Wyeth’s initial concept for “Ides of March” sprung from his fascination with the abstract, geometric forms of the large fireplace in his own home in Chadds Ford and the dramatic contrast of light and dark therein. As shown in the exhibition, the artist’s initial drawing was a small monochromatic sketch in which he roughed out a dark rectangle for the fireplace’s shadowed recess. At the bottom of this framework — and developed further in subsequent drawings — is the white, simplified triangular shape of his dog, Nell. From this spare, notational beginning, the exhibition follows Wyeth as he explored various options for the composition in a series of pencil and watercolor drawings, changing the angle of view and the position of the natural light falling across the fireplace.
Visitors to the museum can immerse themselves in Andrew Wyeth’s world on guided tours of his studio.
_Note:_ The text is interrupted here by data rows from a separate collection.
/-- The context record replaced, the others as they stand. -/
abbrev putContext (s : State) (c : ContextId) (record : Context) : State :=
  { s with contexts := s.contexts.set c record }

/-- The place of a requester in the cyclic order P0, P1, P2, P3, P4, P5, E (R100). -/
def place : Requester → Nat
  | .port p => p.val
  | .engine => 6

/-- How many places after POINTER a requester is examined (R100). -/
def turn (pointer r : Requester) : Nat := (place r + 7 - place pointer) % 7

end Sys2Proof.Statements

open Sys2Proof.Statements

/-! ## The queue, the step and the state after reset -/

/-- A step takes the command at the front of the queue and runs it on the state with the queue's
rest. -/
def Obligations.StepRunsFrontCommand : Prop :=
  ∀ (c : Instr) (rest : List Instr) (s : State),
    step { s with pending := c :: rest } = exec c { s with pending := rest }

/-- The model's choice (log 3): on an empty queue a step changes nothing; and no command changes the
queue. -/
def Obligations.QueueBelongsToStep : Prop :=
  (∀ s : State, s.pending = [] → step s = .next s) ∧
    ∀ (c : Instr) (s t : State), exec c s = .next t → t.pending = s.pending

/-- The power-on column of R185, block by block: the entries FRAME 0 with fields clear and checks GOOD, no
STORE ERROR INDEX (R19); every context FREE with the FREE values (R32); every port DETACHED, SUSPENDED
and IDLE with an empty list (R53, R93); the memory port FREE with POINTER P0 (R110); the fault queue and
the stall list empty, the counter 0 (R125); the engine IDLE with STATE NONE (R149); the windows disabled,
LOW and HIGH 0, READ alone, no port, NOTE, count 0, no last hit (R162); the command unit IDLE with code
00h, OUTCOME NONE and every word zero (R164); flags and enables clear (R177, R179), the mode RUNNING
(R180), the limit 1,048,576 (R183), the cause POWER_ON (R184). -/
def Sys2Proof.Statements.powerOnValues (s : State) : Prop :=
  (∀ i : Nat, s.store.entry i = ⟨⟨0#20, false, false, false, false, false⟩, .good⟩) ∧
  s.store.errorIndex = none ∧
  s.contexts = Vector.replicate 16 ⟨false, 0, 0, false, 0, .none⟩ ∧
  (∀ p : PortId, s.ports[p].binding = none ∧ s.ports[p].gate = .suspended ∧
    s.ports[p].burst = .idle ∧ s.ports[p].lookaside = []) ∧
  s.memory = ⟨.free, none, .port 0⟩ ∧
  s.faults = { records := [], stalled := [], counter := 0#16 } ∧
  s.engine = { state := .idle, late := false, outcome := ⟨.none, none, 0, 0, 0, 0, 0, none⟩ } ∧
  s.windows = Vector.replicate 4 ⟨false, 0#32, 0#32, true, false, 0#6, .note, 0, none⟩ ∧
  s.command =
    { status := .idle, lastCode := 0#8, outcome := .none
      params := Vector.replicate 6 0#32, latched := Vector.replicate 6 0#32
      results := Vector.replicate 4 0#32 } ∧
  s.chip =
    { flags := ⟨false, false, false, false, false⟩
      enables := ⟨false, false, false, false, false, false, false, false⟩
      mode := .running, frameLimit := 1048576, resetCause := .powerOn, resetHeld := s.chip.resetHeld }

/-- What a power-on reset leaves, by the power-on column of R185: every block at its values, and what the
host and the channels find, every word of the window, READY and HINT. That the reset input is released
in this state is the model's choice (log 12). -/
def Obligations.ResetWords : Prop :=
  powerOnValues State.reset ∧
  State.reset.hostRead 0 = 0x61600001#32 ∧ State.reset.hostRead 1 = 0x00000100#32 ∧
    State.reset.hostRead 25 = 0x00FFFFFF#32 ∧
    (∀ k : Fin 32, k ≠ 0 → k ≠ 1 → k ≠ 25 → State.reset.hostRead k = 0#32) ∧
    (∀ p : PortId, State.reset.ready p = false) ∧ State.reset.hint = false

/-- The model's choice (log 4): the breaches by a bus partner to which the spec gives no effect are
faults: a request presented on a link that holds one (R36), and an OK answer with another number of
words than its transaction's (R102, R103); and terms that stand for no command are refused. -/
def Obligations.ModelStops : Prop :=
  (∀ (s : State) (p : PortId) (r : Request), (r.direction = .read → r.data = []) →
    (r.direction = .write → r.data.length = r.length.toNat) → s.ports[p].link.waiting ≠ none →
    exec (.requestPresented p r) s = .fault .linkOccupied) ∧
  (∀ (s : State) (tr : Transaction) (words : List Word), s.memory.transaction = some tr →
    (tr.direction = .read ∧ words.length ≠ tr.words ∨ tr.direction = .write ∧ words ≠ []) →
    (∀ (p : PortId) (r : CurrentRequest) (segs : Segments) (which : PageIndex),
      s.memory.holder = .requester (.port p) → s.ports[p].burst = .moving r segs →
      tr.segment = some which →
      exec (.portTransactionAnswer (.ok words)) s = .fault .answerWords) ∧
    (∀ (t : Transfer) (w : Work) (a : Word), s.memory.holder = .requester .engine →
      s.engine.state = .running t w → t.job = .load a → w.stage = some .inFlight →
      s.engine.late = false → exec (.loadChunkAnswer (.ok words)) s = .fault .answerWords)) ∧
  ∀ s : State,
    (∀ word : Word, word.extractLsb' 0 8 ∈ hostCommands.map Prod.fst →
      exec (.unknownCommand word) s = .refused .illFormed) ∧
    (∀ (number : Fin 32) (word : Word),
      (2 ≤ number.val ∧ number.val ≤ 8 ∨ number.val = 13 ∨ number.val = 14) →
      exec (.ignoredRegisterWrite number word) s = .refused .illFormed) ∧
    (∀ (p : PortId) (r : Request), (r.direction = .read ∧ r.data ≠ [] ∨
        r.direction = .write ∧ r.data.length ≠ r.length.toNat) →
      exec (.requestPresented p r) s = .refused .illFormed) ∧
    ∀ (word : Word) (words : List Word),
      exec (.dumpChunkAnswer (.ok (word :: words))) s = .refused .illFormed

/-! ## The command unit (sections 10.1 and 10.2) -/

/-- A write to COMMAND (word 2) of a word whose bits 0–7 are the code of one of the 25 commands, whatever
its bits 8–31, is the take of that command (R165). The take: the parameters latched and STATUS BUSY (R165,
step 1); while BUSY the write is discarded and OVERRUN latched (R167); while the reset input is held it
is ignored (R163). The form that names the take and the performance together is the one after the other, and the
take alone while BUSY (R165; the form is the model's, log 1). -/
def Obligations.TakeOfEveryCommand : Prop :=
  ∀ e ∈ hostCommands, ∀ s : State,
    (∀ word : Word, word.extractLsb' 0 8 = e.1 → s.hostWrite 2 word = exec (e.2 .take) s) ∧
    exec (e.2 .take) s = .next (
      if s.chip.resetHeld = true then s
      else if s.command.status = .idle then
        { s with
          command := { s.command with status := .taken e.1, latched := s.command.params } }
      else { s with chip := { s.chip with flags := { s.chip.flags with overrun := true } } }) ∧
    ∀ t : State, exec (e.2 .take) s = .next t →
      exec (e.2 .whole) s = if s.command.status = .idle then exec (e.2 .perform) t else .next t

/-- The completion writes the result words, records OUTCOME and LAST CODE, and makes STATUS IDLE, in
one event (R165, step 3); it changes nothing else. The host then reads them. -/
def Obligations.Completion : Prop :=
  ∀ (s : State) (code : BitVec 8) (outcome : CommandOutcome) (results : ResultWords),
    s.command.status = .performed code outcome results →
    exec .commandUnitCompletion s = .next
      { s with
        command := { s.command with
          status := .idle, lastCode := code, outcome := outcome, results := results } }

/-- A performed command has one of the sixteen outcomes; an outcome other than OK has changed no state
but the command unit's own, and its result words are zero except for OVERLAP and SET FRAME LIMIT
(R169). -/
def Obligations.FailedCommandChangesNothing : Prop :=
  ∀ e ∈ hostCommands, ∀ s : State, s.command.status = .taken e.1 →
    ∃ (t : State) (outcome : CommandOutcome) (results : ResultWords),
      exec (e.2 .perform) s = .next t ∧ t.command.status = .performed e.1 outcome results ∧
      t.command.params = s.command.params ∧ outcome ≠ .none ∧
      (outcome ≠ .ok → t = ends s e.1 outcome results ∧
        (outcome ≠ .overlap → e.1 ≠ 0x72#8 → results = Vector.replicate 4 0#32))

/-- A take whose code is not one of the 25 completes with OUTCOME UNKNOWN: LAST CODE the code as
written, the result words zero, no other block reached, the parameter words unchanged, no OVERRUN
(R168). The write to COMMAND of such a word is that take. -/
def Obligations.UnknownCode : Prop :=
  ∀ (s : State) (word : Word), word.extractLsb' 0 8 ∉ hostCommands.map Prod.fst →
    s.command.status = .idle → s.chip.resetHeld = false →
    ∃ t : State, exec (.unknownCommand word) s = .next t ∧ s.hostWrite 2 word = .next t ∧
      exec .commandUnitCompletion t = .next
        { s with
          command :=
            { status := .idle, lastCode := word.extractLsb' 0 8, outcome := .unknown
              params := s.command.params, latched := s.command.params
              results := Vector.replicate 4 0#32 } }

/-- A write to COMMAND while BUSY is discarded: the command in progress keeps its latched parameters,
its outcome and its results, the code goes unrecorded, and OVERRUN is latched; ignored while the reset
input is held (R167). It is so for every word, whether its code is known or not. -/
def Obligations.BusyWriteDiscarded : Prop :=
  ∀ (s : State) (word : Word),
    (s.command.status ≠ .idle → s.chip.resetHeld = false →
      let overrun : State :=
        { s with chip := { s.chip with flags := { s.chip.flags with overrun := true } } }
      exec (.discardedCommandWrite word) s = .next overrun ∧ s.hostWrite 2 word = .next overrun) ∧
    (s.chip.resetHeld = true →
      exec (.discardedCommandWrite word) s = .next s ∧ s.hostWrite 2 word = .next s)

/-- A write to a parameter word replaces it and nothing else: a read returns it, the latched
parameters of a command in progress stay, and the next take latches it (R166). -/
def Obligations.ParameterWrite : Prop :=
  ∀ (s : State) (k : Fin 6) (word : Word), s.chip.resetHeld = false →
    ∃ t : State, exec (.paramWrite k word) s = .next t ∧
      t = { s with command := { s.command with params := s.command.params.set k word } } ∧
      (∀ number : Fin 32, number.val = 3 + k.val →
        s.hostWrite number word = .next t ∧ t.hostRead number = word) ∧
      t.command.latched = s.command.latched ∧
      ∀ e ∈ hostCommands, s.command.status = .idle →
        ∃ u : State, exec (e.2 .take) t = .next u ∧ u.command.latched[k] = word

/-- A write to a read-only or unused word is ignored, and while the reset input is held every write is
ignored and every read returns zero (R163). The words are named by their offset divided by 4. -/
def Obligations.IgnoredWrites : Prop :=
  (∀ (s : State) (number : Fin 32) (word : Word),
    number.val ≤ 1 ∨ 9 ≤ number.val ∧ number.val ≤ 12 ∨ 15 ≤ number.val →
      exec (.ignoredRegisterWrite number word) s = .next s ∧ s.hostWrite number word = .next s) ∧
  ∀ s : State, s.chip.resetHeld = true →
    (∀ number : Fin 32, s.hostRead number = 0#32) ∧
    (∀ (number : Fin 32) (word : Word), s.hostWrite number word = .next s) ∧
    (∀ (k : Fin 6) (word : Word), exec (.paramWrite k word) s = .next s) ∧
    (∀ word : Word, exec (.eventsAcknowledge word) s = .next s) ∧
    (∀ word : Word, exec (.eventEnableWrite word) s = .next s) ∧
    ∀ word : Word, word.extractLsb' 0 8 ∉ hostCommands.map Prod.fst →
      exec (.unknownCommand word) s = .next s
Wyeth painted in the studio from 1940 until mid-2008, and it is virtually intact, looking as it did when he last left it. The building also served as home for Wyeth and his family for more than 20 years. Tours of the nearby N.C. Wyeth House and Studio as well as the Kuerner Farm, which inspired nearly 1,000 works of art by Andrew Wyeth, are also available. These properties are owned by the Brandywine Conservancy, the parent organization of the Brandywine River Museum. Each may be toured separately, or on special packages that include a docent-led gallery tour of the Brandywine River Museum’s renowned collection. For more information, visit www.brandywinemuseum.org.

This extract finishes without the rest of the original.